- [Activity]:
Please repeat, from the entries that follow, the lines from the one containing "lateBouts : Nat := 0" through the one containing "the formats of" exactly, adding nothing.

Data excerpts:
--------------------------------

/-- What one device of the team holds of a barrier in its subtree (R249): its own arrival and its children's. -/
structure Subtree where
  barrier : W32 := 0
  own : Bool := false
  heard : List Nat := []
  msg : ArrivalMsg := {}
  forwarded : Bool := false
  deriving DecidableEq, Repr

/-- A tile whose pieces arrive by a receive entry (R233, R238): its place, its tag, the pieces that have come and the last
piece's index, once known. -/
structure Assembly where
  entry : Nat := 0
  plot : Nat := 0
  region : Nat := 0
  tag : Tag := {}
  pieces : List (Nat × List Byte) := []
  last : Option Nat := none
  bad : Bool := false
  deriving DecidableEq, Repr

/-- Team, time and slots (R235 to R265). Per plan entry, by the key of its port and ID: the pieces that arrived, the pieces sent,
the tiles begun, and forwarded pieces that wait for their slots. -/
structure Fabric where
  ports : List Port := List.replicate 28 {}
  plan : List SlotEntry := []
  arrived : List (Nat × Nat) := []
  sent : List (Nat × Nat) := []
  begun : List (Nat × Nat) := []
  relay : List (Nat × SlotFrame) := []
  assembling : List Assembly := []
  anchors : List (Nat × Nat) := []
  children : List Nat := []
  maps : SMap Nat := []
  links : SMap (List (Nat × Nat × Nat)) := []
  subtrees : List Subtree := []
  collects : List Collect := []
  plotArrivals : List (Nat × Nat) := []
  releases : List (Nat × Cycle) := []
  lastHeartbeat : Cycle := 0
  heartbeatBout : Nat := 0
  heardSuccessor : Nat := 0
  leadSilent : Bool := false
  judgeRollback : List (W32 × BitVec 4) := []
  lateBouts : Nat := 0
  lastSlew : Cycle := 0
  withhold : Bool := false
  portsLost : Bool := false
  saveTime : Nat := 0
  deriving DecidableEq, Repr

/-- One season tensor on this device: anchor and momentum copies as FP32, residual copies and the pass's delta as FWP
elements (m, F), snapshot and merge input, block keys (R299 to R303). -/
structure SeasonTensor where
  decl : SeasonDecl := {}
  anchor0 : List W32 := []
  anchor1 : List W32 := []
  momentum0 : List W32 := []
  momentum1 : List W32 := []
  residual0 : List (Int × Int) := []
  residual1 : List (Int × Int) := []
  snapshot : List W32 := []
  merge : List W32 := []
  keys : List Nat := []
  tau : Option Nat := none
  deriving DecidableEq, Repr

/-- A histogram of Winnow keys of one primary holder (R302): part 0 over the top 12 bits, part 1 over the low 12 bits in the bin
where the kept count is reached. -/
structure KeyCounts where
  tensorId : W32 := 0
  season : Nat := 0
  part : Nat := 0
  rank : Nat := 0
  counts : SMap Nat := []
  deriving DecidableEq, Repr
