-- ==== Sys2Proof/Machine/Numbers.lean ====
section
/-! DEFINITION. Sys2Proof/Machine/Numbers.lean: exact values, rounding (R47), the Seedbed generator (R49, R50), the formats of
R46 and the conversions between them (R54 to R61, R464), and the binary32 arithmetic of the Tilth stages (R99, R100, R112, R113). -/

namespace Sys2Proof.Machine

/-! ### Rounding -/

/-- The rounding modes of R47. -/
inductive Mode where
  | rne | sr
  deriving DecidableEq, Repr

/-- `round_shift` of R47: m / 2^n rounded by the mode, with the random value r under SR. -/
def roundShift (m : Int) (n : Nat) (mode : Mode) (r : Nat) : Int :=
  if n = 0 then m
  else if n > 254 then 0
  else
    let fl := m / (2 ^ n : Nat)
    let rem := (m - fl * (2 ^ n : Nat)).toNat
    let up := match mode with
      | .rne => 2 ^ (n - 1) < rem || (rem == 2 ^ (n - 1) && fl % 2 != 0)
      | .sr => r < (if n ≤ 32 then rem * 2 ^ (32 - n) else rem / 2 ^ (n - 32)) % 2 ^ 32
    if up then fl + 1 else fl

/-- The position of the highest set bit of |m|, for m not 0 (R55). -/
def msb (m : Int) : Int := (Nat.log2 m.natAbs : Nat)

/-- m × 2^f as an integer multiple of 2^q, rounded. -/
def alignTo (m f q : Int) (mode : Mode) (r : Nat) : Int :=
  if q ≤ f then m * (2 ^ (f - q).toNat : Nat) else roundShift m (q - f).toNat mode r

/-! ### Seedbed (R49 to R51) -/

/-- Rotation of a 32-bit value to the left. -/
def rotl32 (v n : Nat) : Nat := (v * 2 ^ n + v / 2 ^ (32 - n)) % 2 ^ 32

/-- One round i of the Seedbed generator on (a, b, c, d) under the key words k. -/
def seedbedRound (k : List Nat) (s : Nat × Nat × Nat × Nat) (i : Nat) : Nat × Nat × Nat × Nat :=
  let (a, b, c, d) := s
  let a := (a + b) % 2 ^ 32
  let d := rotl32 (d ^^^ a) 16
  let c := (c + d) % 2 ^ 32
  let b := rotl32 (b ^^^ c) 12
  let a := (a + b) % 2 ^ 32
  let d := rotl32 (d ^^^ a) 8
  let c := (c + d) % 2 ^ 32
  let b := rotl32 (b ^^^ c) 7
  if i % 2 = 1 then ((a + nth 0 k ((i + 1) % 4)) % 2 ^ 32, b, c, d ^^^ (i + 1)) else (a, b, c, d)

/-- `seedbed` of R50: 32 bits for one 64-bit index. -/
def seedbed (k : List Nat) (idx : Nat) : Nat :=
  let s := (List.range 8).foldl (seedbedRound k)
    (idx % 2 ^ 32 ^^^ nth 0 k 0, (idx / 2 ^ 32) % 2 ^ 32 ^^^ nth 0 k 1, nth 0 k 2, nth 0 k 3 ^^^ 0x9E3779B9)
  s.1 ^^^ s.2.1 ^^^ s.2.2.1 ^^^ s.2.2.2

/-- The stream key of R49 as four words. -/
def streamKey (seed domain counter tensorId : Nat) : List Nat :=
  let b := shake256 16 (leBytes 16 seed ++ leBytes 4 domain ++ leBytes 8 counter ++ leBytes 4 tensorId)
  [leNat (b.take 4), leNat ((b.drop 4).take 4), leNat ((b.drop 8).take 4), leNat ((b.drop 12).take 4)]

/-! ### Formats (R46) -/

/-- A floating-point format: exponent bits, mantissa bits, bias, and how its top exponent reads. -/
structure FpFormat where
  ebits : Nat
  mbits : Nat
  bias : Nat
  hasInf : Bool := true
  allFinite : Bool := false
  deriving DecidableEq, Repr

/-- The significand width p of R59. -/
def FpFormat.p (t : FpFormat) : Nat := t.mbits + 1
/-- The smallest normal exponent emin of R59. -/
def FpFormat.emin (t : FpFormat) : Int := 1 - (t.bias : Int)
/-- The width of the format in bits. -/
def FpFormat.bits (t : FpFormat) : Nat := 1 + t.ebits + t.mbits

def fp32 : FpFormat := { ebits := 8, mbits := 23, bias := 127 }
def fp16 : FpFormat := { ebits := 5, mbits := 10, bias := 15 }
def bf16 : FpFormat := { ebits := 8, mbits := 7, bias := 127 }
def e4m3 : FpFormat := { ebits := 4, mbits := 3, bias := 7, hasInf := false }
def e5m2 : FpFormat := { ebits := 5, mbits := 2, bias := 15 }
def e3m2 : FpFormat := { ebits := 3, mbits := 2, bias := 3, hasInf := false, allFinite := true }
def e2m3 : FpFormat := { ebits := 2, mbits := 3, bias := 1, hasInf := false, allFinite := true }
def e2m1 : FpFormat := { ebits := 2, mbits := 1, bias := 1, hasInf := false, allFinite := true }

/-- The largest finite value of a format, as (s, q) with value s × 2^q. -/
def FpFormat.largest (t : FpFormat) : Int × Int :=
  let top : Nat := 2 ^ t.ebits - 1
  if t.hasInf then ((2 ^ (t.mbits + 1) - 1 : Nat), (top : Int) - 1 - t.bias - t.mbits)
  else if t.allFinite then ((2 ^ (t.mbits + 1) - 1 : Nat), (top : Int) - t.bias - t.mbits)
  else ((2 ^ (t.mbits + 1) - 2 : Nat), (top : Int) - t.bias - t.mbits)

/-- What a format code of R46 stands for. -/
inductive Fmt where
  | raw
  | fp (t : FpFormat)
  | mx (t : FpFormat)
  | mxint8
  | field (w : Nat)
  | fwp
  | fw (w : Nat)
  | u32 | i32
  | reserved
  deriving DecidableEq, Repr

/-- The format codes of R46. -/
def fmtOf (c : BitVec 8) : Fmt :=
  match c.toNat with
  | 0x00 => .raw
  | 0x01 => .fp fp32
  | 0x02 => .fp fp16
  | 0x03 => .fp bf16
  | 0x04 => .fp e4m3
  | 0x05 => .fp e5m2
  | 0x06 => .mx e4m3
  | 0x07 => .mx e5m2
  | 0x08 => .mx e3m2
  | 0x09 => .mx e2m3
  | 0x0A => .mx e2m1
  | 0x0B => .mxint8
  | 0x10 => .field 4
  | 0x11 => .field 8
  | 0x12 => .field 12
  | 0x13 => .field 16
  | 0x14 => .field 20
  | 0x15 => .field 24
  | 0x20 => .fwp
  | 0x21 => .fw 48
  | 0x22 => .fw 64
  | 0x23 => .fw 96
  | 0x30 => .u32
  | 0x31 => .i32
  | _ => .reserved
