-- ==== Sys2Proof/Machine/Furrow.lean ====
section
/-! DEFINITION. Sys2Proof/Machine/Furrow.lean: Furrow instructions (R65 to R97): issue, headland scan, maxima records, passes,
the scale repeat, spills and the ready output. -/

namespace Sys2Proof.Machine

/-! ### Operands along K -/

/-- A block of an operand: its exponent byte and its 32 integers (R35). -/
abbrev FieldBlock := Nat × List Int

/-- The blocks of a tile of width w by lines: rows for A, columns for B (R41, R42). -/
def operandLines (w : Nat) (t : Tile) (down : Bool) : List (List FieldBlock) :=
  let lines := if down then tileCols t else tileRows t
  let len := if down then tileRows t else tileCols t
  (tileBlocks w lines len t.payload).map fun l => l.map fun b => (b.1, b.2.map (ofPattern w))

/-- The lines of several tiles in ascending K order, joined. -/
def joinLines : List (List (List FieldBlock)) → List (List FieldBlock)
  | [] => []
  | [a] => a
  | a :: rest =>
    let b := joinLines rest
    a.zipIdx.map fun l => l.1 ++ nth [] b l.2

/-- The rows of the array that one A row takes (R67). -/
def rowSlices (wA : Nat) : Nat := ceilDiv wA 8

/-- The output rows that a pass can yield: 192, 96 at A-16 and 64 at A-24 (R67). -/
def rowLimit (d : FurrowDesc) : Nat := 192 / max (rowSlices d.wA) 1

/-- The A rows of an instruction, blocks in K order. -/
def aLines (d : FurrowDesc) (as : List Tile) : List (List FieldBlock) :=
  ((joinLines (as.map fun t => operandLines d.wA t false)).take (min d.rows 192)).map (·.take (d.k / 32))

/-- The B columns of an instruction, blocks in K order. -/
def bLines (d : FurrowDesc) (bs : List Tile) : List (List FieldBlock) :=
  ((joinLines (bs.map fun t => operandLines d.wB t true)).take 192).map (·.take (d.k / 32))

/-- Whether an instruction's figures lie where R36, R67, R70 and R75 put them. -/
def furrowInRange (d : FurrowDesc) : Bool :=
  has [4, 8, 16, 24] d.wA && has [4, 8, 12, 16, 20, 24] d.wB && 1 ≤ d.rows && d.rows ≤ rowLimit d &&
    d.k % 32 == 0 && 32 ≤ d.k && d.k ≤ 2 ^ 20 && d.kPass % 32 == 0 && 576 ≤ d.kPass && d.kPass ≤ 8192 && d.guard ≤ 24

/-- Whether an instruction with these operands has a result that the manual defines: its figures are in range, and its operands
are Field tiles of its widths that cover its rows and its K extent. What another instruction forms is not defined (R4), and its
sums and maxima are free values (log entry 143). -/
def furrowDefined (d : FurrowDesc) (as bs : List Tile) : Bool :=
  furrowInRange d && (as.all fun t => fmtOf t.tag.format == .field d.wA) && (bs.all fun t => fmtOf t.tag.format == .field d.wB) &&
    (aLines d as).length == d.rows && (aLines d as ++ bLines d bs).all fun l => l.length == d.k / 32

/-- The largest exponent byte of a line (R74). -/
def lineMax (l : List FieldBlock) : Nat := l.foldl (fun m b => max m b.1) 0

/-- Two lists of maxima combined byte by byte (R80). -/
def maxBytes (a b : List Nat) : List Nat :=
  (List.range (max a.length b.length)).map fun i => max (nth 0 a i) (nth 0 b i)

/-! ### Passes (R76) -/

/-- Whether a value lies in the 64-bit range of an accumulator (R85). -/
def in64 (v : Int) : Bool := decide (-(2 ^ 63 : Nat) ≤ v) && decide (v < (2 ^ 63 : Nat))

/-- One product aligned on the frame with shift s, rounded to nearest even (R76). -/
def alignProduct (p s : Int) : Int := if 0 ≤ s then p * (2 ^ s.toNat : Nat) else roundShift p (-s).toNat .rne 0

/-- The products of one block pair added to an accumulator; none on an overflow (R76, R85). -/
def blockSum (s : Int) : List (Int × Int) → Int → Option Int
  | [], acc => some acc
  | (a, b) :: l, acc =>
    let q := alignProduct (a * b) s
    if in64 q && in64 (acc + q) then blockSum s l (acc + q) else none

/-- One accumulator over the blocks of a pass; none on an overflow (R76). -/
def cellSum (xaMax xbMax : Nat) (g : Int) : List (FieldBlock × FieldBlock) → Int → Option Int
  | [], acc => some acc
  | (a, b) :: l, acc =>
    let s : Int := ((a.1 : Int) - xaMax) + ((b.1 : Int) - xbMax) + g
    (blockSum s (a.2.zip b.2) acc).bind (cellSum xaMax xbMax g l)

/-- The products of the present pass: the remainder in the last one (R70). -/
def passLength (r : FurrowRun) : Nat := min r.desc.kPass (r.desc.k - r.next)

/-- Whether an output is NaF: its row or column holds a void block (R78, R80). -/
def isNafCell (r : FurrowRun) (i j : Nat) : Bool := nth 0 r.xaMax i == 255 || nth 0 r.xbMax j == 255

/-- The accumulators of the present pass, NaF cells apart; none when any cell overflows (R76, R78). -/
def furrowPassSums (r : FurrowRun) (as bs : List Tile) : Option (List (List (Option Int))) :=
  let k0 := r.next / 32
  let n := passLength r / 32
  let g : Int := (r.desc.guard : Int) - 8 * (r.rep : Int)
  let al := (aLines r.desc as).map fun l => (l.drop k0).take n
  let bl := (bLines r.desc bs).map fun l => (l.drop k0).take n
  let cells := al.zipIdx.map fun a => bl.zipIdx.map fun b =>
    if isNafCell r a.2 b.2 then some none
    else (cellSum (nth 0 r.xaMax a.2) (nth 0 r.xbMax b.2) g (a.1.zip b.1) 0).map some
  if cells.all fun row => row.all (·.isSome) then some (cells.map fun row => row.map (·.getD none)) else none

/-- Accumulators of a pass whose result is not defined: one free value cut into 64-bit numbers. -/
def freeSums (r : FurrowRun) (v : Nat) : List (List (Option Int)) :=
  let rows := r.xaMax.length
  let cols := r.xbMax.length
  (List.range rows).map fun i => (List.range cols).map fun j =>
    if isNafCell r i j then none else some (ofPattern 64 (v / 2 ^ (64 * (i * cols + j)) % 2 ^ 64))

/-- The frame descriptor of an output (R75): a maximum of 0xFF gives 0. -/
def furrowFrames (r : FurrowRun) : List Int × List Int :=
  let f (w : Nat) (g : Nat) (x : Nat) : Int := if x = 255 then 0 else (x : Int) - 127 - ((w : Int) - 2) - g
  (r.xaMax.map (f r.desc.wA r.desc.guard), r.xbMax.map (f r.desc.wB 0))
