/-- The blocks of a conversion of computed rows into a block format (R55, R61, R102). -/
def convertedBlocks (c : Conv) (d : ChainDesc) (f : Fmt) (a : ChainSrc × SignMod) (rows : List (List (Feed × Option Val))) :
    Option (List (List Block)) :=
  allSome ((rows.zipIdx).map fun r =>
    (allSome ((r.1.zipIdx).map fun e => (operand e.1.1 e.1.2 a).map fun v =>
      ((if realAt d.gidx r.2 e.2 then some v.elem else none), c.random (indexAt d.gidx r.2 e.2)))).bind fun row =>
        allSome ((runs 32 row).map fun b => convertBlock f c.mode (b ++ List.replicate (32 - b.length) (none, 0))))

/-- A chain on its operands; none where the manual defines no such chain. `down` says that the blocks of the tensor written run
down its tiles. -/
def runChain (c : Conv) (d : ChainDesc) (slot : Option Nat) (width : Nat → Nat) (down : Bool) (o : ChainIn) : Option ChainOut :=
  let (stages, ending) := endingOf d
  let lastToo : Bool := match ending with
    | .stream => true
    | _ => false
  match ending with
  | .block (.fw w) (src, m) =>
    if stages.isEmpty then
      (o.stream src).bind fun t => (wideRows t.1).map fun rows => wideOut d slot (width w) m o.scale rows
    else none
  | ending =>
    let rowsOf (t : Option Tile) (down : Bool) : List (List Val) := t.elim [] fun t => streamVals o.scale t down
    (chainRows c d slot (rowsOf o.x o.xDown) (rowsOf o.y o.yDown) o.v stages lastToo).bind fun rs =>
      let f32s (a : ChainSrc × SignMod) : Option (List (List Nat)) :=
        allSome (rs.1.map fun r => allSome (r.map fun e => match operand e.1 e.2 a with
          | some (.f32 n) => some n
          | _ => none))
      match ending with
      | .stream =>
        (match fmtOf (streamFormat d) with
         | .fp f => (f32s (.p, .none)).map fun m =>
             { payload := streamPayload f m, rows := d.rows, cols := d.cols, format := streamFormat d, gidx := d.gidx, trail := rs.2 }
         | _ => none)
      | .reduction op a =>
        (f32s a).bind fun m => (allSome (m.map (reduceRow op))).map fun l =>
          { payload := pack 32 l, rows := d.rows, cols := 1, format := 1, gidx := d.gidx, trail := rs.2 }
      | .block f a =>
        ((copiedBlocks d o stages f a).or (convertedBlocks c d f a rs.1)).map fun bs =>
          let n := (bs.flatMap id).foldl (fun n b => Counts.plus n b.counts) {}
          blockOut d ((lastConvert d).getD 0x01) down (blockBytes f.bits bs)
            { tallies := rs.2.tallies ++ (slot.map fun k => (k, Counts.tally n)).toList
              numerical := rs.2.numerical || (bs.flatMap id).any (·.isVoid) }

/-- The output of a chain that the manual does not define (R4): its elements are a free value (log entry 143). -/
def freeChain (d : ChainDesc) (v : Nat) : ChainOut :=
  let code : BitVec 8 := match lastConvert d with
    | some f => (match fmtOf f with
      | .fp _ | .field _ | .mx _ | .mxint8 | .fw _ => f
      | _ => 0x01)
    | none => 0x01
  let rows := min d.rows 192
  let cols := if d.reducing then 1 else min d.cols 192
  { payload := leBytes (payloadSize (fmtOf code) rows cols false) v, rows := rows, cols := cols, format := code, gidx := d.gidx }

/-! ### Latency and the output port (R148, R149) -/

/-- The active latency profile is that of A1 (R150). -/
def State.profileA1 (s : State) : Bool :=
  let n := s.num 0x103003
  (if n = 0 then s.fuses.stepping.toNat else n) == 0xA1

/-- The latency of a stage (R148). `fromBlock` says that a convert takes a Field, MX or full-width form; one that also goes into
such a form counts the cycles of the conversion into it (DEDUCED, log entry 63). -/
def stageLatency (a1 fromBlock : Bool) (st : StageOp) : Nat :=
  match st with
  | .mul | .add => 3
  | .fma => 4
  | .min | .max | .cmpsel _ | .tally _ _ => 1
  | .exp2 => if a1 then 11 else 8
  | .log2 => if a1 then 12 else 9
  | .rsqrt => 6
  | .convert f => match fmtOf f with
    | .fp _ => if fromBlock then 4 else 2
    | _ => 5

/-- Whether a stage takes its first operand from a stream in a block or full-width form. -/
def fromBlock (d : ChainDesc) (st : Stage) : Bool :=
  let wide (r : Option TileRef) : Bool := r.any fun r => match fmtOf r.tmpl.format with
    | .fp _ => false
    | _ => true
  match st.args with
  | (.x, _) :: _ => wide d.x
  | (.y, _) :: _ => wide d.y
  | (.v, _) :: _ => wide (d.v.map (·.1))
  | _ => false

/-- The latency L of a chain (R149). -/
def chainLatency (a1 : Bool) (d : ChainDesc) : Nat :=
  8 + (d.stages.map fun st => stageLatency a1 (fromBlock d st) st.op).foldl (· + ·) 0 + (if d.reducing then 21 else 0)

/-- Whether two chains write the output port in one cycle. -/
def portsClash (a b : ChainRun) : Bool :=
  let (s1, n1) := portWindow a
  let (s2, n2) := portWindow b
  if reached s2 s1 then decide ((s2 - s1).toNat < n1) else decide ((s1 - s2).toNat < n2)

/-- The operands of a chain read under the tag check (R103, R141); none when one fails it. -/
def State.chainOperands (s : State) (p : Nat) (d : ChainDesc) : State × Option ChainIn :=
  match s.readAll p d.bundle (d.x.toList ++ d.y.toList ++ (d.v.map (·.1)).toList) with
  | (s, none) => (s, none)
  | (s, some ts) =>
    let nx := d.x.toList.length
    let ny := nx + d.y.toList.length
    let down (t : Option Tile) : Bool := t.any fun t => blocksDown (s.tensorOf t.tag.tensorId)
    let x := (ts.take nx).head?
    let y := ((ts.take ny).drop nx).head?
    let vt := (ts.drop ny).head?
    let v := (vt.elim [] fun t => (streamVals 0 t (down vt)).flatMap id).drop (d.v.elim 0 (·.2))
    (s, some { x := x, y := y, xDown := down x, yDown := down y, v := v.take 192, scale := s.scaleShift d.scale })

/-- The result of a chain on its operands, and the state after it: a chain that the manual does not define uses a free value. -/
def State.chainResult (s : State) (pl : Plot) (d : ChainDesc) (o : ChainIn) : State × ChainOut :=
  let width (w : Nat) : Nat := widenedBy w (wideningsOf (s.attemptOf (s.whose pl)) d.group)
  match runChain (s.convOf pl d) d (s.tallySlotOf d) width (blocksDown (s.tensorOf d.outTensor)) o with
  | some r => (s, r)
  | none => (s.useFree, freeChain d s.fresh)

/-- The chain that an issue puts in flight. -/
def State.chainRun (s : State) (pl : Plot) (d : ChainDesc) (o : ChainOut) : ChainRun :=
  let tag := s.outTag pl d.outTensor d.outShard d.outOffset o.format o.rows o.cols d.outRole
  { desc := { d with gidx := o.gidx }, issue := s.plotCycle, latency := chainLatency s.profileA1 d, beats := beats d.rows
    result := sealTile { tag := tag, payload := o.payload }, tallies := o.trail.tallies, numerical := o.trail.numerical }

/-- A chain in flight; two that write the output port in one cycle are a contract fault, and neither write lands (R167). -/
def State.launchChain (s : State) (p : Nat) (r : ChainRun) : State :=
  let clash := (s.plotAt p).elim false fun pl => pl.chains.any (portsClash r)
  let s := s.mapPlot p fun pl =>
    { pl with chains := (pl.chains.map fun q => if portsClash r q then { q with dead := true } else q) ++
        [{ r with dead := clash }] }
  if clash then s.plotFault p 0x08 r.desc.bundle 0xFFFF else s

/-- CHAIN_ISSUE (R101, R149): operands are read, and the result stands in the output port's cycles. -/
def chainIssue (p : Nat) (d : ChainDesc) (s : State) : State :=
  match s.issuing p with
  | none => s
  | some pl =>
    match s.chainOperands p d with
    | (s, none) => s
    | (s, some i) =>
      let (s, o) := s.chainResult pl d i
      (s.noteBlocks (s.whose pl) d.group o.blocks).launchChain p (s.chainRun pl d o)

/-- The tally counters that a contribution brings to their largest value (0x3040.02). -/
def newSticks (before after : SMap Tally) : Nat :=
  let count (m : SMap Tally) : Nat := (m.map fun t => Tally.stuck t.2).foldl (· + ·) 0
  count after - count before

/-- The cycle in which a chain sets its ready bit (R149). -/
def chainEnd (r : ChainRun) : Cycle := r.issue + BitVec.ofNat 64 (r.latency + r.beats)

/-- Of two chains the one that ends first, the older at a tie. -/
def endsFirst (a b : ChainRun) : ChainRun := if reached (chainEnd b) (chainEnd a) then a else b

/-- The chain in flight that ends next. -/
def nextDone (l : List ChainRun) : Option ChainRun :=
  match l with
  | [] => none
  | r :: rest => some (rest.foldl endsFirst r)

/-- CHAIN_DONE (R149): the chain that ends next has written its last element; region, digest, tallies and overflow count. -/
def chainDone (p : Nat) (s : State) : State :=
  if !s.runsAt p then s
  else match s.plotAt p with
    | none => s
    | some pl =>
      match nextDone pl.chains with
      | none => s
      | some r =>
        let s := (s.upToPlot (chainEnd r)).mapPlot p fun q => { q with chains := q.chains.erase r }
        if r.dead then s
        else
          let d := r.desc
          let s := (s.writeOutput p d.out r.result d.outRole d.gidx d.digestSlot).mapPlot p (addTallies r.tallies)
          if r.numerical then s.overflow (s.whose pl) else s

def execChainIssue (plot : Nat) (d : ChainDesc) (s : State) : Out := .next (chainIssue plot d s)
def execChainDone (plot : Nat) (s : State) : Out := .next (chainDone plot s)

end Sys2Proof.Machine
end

--------------------------------

- [Answer to this task]:
  lateBouts : Nat := 0
  lastSlew : Cycle := 0
  withhold : Bool := false
  portsLost : Bool := false
  saveTime : Nat := 0
  deriving DecidableEq, Repr

/-- One season tensor on this device: anchor and momentum copies as FP32, residual copies and the pass's delta as FWP
elements (m, F), snapshot and merge input, block keys (R299 to R303). -/
structure SeasonTensor where
  decl : SeasonDecl := {}
  anchor0 : List W32 := []
  anchor1 : List W32 := []
  momentum0 : List W32 := []
  momentum1 : List W32 := []
  residual0 : List (Int × Int) := []
  residual1 : List (Int × Int) := []
  snapshot : List W32 := []
  merge : List W32 := []
  keys : List Nat := []
  tau : Option Nat := none
  deriving DecidableEq, Repr

/-- A histogram of Winnow keys of one primary holder (R302): part 0 over the top 12 bits, part 1 over the low 12 bits in the bin
where the kept count is reached. -/
structure KeyCounts where
  tensorId : W32 := 0
  season : Nat := 0
  part : Nat := 0
  rank : Nat := 0
  counts : SMap Nat := []
  deriving DecidableEq, Repr
-- ==== Sys2Proof/Machine/Numbers.lean ====
section
/-! DEFINITION. Sys2Proof/Machine/Numbers.lean: exact values, rounding (R47), the Seedbed generator (R49, R50), the formats of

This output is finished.